* ACTIVITY:
Print, from the listing below, the lines starting at the line containing "-- ==== Sys2Proof/Machine/RequesterCommands.lean" and ending at the line containing "def execRqSendRead (unit", exactly as they stand, and print nothing else.

----- DATA FOR REVIEW -----

-- ==== Sys2Proof/Machine/Flags.lean ====
section
/-! DEFINITION. The block has no condition codes (10_state.md R16). Its one-bit fields are the bookkeeping of the receive
path: `rxovf` and `gaperr`, written here with the receive buffer (R23; 41_framer.md R107 to R109), and `expired`,
written in Ops.lean (R192). -/

namespace Sys2Proof.Machine

/-- What `rx_close` answers (R109). -/
inductive Window where
  | noWindow
  | dropped (e : CoreError)
  | frame (f : Frame)
deriving DecidableEq, Repr

namespace State

/-- The bytes of the window being received: `rxbuf[0..rxlen]`. -/
def window (s : State) : List Byte := s.rxbuf.toList.take s.rxlen

/-- `rx_push(b)` (R107). -/
def rxPush (b : Byte) (s : State) : State :=
  if s.gaperr then s
  else if frameMax ≤ s.rxlen then { s with rxovf := true }
  else { s with rxbuf := s.rxbuf.setIfInBounds s.rxlen b, rxlen := s.rxlen + 1 }

/-- `rx_gap15()` (R108). -/
def rxGap15 (s : State) : State :=
  if 0 < s.rxlen then { s with gaperr := true } else s

/-- `rxlen <- 0 ; rxovf <- 0 ; gaperr <- 0` (R109, R186, R187). -/
def rxClear (s : State) : State :=
  { s with rxlen := 0, rxovf := false, gaperr := false }

/-- The outcome of `rx_close()` (R109); the state it leaves is `rxClear`. -/
def rxOutcome (s : State) : Window :=
  if s.rxlen = 0 then .noWindow
  else if s.gaperr then .dropped .frameTimeout
  else if s.rxovf then .dropped .frameTooLong
  else match frameDecode s.window with
    | .ok f => .frame f
    | .error e => .dropped e

end State

end Sys2Proof.Machine
end

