-- ==== Sys2Proof/Machine/RequesterCommands.lean ====
section
/-! DEFINITION. RQ.SENDREAD, RQ.CANCEL, RQ.READMEAS (45_requester.md R187, R194, R195). -/

namespace Sys2Proof.Machine

/-- RQ.SENDREAD (R187). -/
def execRqSendRead (unit : Byte) (start count : Word) (timeout : BitVec 32) (s : State) :
    Host.Outcome State Fault Refusal :=
  .next (s.inRole .requester (State.startRead unit start count timeout none))

/-- RQ.CANCEL (R194): the pending command gets Cancelled; in Idle it does nothing. -/
def execRqCancel (s : State) : Host.Outcome State Fault Refusal :=
  .next (s.inRole .requester (fun s =>
    match s.qstate with
    | .idle => s.deliver (.ok .done)
    | .awaitingResponse => (s.complete (.error .cancelled)).deliver (.ok .done)))

/-- RQ.READMEAS (R195): a read of as many registers as the span has; `complete` decodes the words. -/
def execRqReadMeas (unit : Byte) (addr : Word) (d : Descriptor) (timeout : BitVec 32) (s : State) :
    Host.Outcome State Fault Refusal :=
  .next (s.inRole .requester
    (State.startRead unit addr (BitVec.ofNat 16 (spanRegs d.span)) timeout (some d)))

end Sys2Proof.Machine
end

-----

* TASK ANSWER:
-- ==== Sys2Proof/Machine/RequesterCommands.lean ====
section
/-! DEFINITION. RQ.SENDREAD, RQ.CANCEL, RQ.READMEAS (45_requester.md R187, R194, R195). -/

namespace Sys2Proof.Machine

/-- RQ.SENDREAD (R187). -/
def execRqSendRead (unit : Byte) (start count : Word) (timeout : BitVec 32) (s : State) :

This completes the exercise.